Several things may be added out of order to the foregoing.

Firstly, the singularity must be defended from the singular just as much as the multiplicity must be defended from the multiple. The single flower in its singularity, in view of the multiple flowers in the field or flowergarden in their multiplicity, is not recognisable as a singularity, just as the field or garden full flowers does not form a multiplicity.

The flower or singular or unique feature of the face, of the autistic subject, is not a singularity, even one in regard to the generality of the concept we use, as Koichiro-san put it, to defend ourselves. However, if generality is the ground, then the singular detaches itself from that ground, overcoming the defenses of good proportion.

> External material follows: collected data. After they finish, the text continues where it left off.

-- ==== Sys2Proof/Machine/Ops.lean ====
section
/-! DEFINITION. Machine/Ops.lean: the named operations over the state: where hearths, sections and registers are read
and changed, log events, interrupts, replies, and the capture and checks that every command packet passes. -/

namespace Sys2Proof.Machine

/-! ### Reading and changing the parts of the state -/

/-- Hearths of the part (spec/00 R3). -/
def hearthCount (s : State) : Nat :=
  match s.ident.part with
  | .brd110 => 1
  | .brd220 => 2
  | .brd440 => 4
  | .brd880 => 8

/-- Whether hearth `h` is present (spec/00 R3). -/
def present (s : State) (h : Nat) : Bool := decide (h < hearthCount s)

/-- The present hearths, rising. -/
def hearthsOf (s : State) : List Nat := List.range (hearthCount s)

/-- Hearth `h`. -/
def hearthAt (s : State) (h : Nat) : Hearth := s.hearths.getD h {}

/-- Changes hearth `h`. -/
def modHearth (h : Nat) (f : Hearth → Hearth) (s : State) : State := { s with hearths := s.hearths.modify h f }

/-- Section `i` of hearth `h`. -/
def secAt (s : State) (h i : Nat) : Section := (hearthAt s h).sections.getD i {}

/-- Changes section `i` of hearth `h`. -/
def modSec (h i : Nat) (f : Section → Section) (s : State) : State :=
  modHearth h (fun x => { x with sections := x.sections.modify i f }) s

/-- The global section number (spec/00, Part family). -/
def globalOf (h i : Nat) : Nat := h * 8 + i

/-- Every section of the present hearths, in global order. -/
def allSections (s : State) : List (Nat × Nat) := (hearthsOf s).flatMap fun h => (List.range 8).map fun i => (h, i)

/-- Applies a change for each element of a list, in order. -/
def each {α : Type} (xs : List α) (f : α → State → State) (s : State) : State := xs.foldl (fun t x => f x t) s

/-- Applies a change when a condition holds. -/
def onlyIf (c : Bool) (f : State → State) (s : State) : State := if c then f s else s

/-- Changes the timebase. -/
def modTbu (f : Tbu → Tbu) (s : State) : State := { s with tbu := f s.tbu }

/-- Changes the command processor. -/
def modCpx (f : Cpx → Cpx) (s : State) : State := { s with cpx := f s.cpx }

/-- Changes the SYS block. -/
def modSys (f : Sys → Sys) (s : State) : State := { s with sys := f s.sys }

/-- Changes boot and security. -/
def modBoot (f : Sec → Sec) (s : State) : State := { s with sec := f s.sec }

/-- Changes the Ash Log. -/
def modAlog (f : Alog → Alog) (s : State) : State := { s with alog := f s.alog }

/-- Changes the host interface. -/
def modHif (f : Hif → Hif) (s : State) : State := { s with hif := f s.hif }

/-- Takes one free value (log entry 6, DESIGN CHOICE). -/
def takeFree (s : State) : BitVec 256 × State := (Config.freeWord s.free, { s with free := s.free + 1 })

/-! ### Time -/

/-- Device time, as a Time value, from the timebase's count of 2^-64 s (spec/00 R11, spec/02 R57). -/
def timeValue (t : Nat) : Nat := t / 2 ^ 32 % 2 ^ 64

/-- Device time latched at the boundary that opened the running tick: the TIME of what is captured in it, whatever steps
follow (spec/02 R60). -/
def openTime (s : State) : Nat := timeValue s.tbu.openAt

/-- Device time `d` DSP clocks after the boundary that opened the running tick (spec/02 R57). -/
def timeAfter (s : State) (d : Nat) : Nat := (s.tbu.time + d * s.tbu.incr) % 2 ^ 96

/-- The timebase's count at the boundary that closes the running tick: the value of a TIME_SET that waits for it, or the accumulator's
(spec/02 R57, R58, R66). -/
def boundaryTime (s : State) : Nat :=
  match s.tbu.timeSetNext with
  | some v => v * 2 ^ 32
  | none => timeAfter s s.tbu.tickLen

/-- Device time of the boundary that opens the next tick: the completion timestamp of a command (spec/02 R60). -/
def nextTime (s : State) : Nat := timeValue (boundaryTime s)

/-- Whether a DSP clock lies in the running tick. -/
def inTick (s : State) (clk : Nat) : Bool := decide (s.tbu.clock ≤ clk ∧ clk < s.tbu.clock + s.tbu.tickLen)

/-- Control ticks in one second. -/
abbrev ticksPerSecond : Nat := 480000

/-- DSP clocks in one frame (spec/02 R47). -/
abbrev frameClocks : Nat := 9830400

/-! ### Interrupts -/

/-- A vector sends no message: MSI-X is not enabled, the Function Mask is set, or the vector is masked, as one is whose control word has not
been written (spec/14 R414; log entries 14 and 147, PRESUMED). -/
def msixMasked (v : Nat) (m : Msix) : Bool := !m.enable || m.funcMask || bitOf (kgetD m.table (4 * v + 3) 1) 0

/-- Sends the message of a vector: pending while the vector is masked, otherwise sent (spec/14 R414). -/
def msixSignal (v : Nat) (m : Msix) : Msix :=
  if msixMasked v m then (if m.pba.contains v then m else { m with pba := m.pba ++ [v] }) else { m with sent := m.sent ++ [v] }

/-- Pending vectors that are no longer masked send their messages (spec/14 R414). -/
def msixFlush (m : Msix) : Msix :=
  { m with sent := m.sent ++ m.pba.filter (fun v => !msixMasked v m), pba := m.pba.filter fun v => msixMasked v m }

/-- Signals a PF0 vector (spec/14 R414). -/
def signalPf0 (v : Nat) (s : State) : State := modHif (fun x => { x with pf0 := msixSignal v x.pf0 }) s

/-- Signals a PF1 vector: the stream causes of a global section (spec/14 R415). -/
def signalPf1 (v : Nat) (s : State) : State := modHif (fun x => { x with pf1 := msixSignal v x.pf1 }) s

/-- Signals a vector of VF `n`, 1 to 30; without VF Enable no VF exists (spec/14 R408, R416). -/
def signalVf (n v : Nat) (s : State) : State :=
  if n = 0 ∨ s.hif.vfEnable = false then s else modHif (fun x => { x with vfs := x.vfs.modify (n - 1) (msixSignal v) }) s

/-- Evaluates the OR of the package causes and signals its rise (spec/21 R613). -/
def evalSysInt (s : State) : State :=
  let now := decide (s.sys.intPend &&& s.sys.intEn ≠ 0)
  let t := modSys (fun x => { x with intOr := now }) s
  if now && !s.sys.intOr then signalPf0 s.sys.intVector t else t

/-- Sets package causes (spec/21 R612). -/
def raiseSys (mask : Nat) (s : State) : State :=
  evalSysInt (modSys (fun x => { x with intPend := (x.intPend ||| mask) % 2 ^ 10 }) s)

/-- The package causes of an event code (spec/21 R612). -/
def sysCauses (code : Nat) : Nat :=
  2 ^ 4 + (if code = 0x0110 then 1 else 0) + (if code = 0x0126 then 2 else 0) + (if code = 0x0210 then 4 else 0)
    + (if code = 0x0510 then 8 else 0) + (if code = 0x0C43 then 32 else 0)
    + (if 0x0A10 ≤ code ∧ code ≤ 0x0A14 then 64 else 0)
    + (if code = 0x0C10 ∨ code = 0x0C13 ∨ code = 0x0C14 then 128 else 0)
    + (if code = 0x0128 then 256 else 0)

/-! ### Log events -/

/-- Arms an EVENT capture trigger that an event code meets: the first DSP clock of the tick (spec/14 R428). -/
def eventTrigger (code : Nat) (s : State) : State :=
  { s with hearths := s.hearths.map fun x =>
      if x.cap.state = 1 ∧ x.cap.trig = 3 ∧ x.cap.event = code ∧ x.cap.trigDue = none
      then { x with cap := { x.cap with trigDue := some s.tbu.clock } } else x }

/-- Puts an entry into the LOG queue of a hearth, or counts its loss (spec/16 R491). -/
def queueEntry (h : Nat) (e : LogEntry) (s : State) : State :=
  if 1024 ≤ (hearthAt s h).dfb.logQ.length then
    let t := modHearth h (fun x => { x with dfb := { x.dfb with logDrop := incSat 16 x.dfb.logDrop } }) s
    modAlog (fun x => { x with dropRun := x.dropRun.modify h (incSat 16) }) t
  else modHearth h (fun x => { x with dfb := { x.dfb with logQ := x.dfb.logQ ++ [e] } }) s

This is the second point. A single drop of water can seem to Higashida Naoki to be a tsunami, and is as threatening as one, as frightening. The difficulty this writer with autism has in making associations with memories is in finding good and not terrifying memories. It would seem this too is a question of proportion. Distortions in the perceived sense—of scale or importance, of what is remarkable, or what is terrifying—are played out in Alice in Wonderland. Tears form a lake. Alice grows to big for the house. The sense of the cards in Through the Looking-Glass has something of this in it as well: it has always worried me as too literal a fantasy, the cards animation, or the chessboard world; but this is clearly the point—it is literal.

The third thing to add would have to do with the tools of language referred to earlier, in relation to autism being less a cognitive than a communicative disability. Tools are meant in the pragmatic sense of the letter-board Higashida Naoki learnt to use to communicate and to write. By no means is a word, a grammar, a linguistic construction a tool. Proportion might be thought of in relation to autism in terms of the figurative and figuration. The figure bears a relation to other figures as well as to the background, from which it jumps forward, or is set off, or invades—overcoming the defenses of generality. This is the sense Kuniichi-sensei gave it in his presentation which I recorded several days ago when he said, The figure causes damage.

Autistic people we might assume have language but it is not necessarily any more in their grasp than their own memorial associations, their bodies, or their mental impulses. Language tools do not include those of language but are those enabling the communication of linguistic signs. Is there a technosemiotic element here?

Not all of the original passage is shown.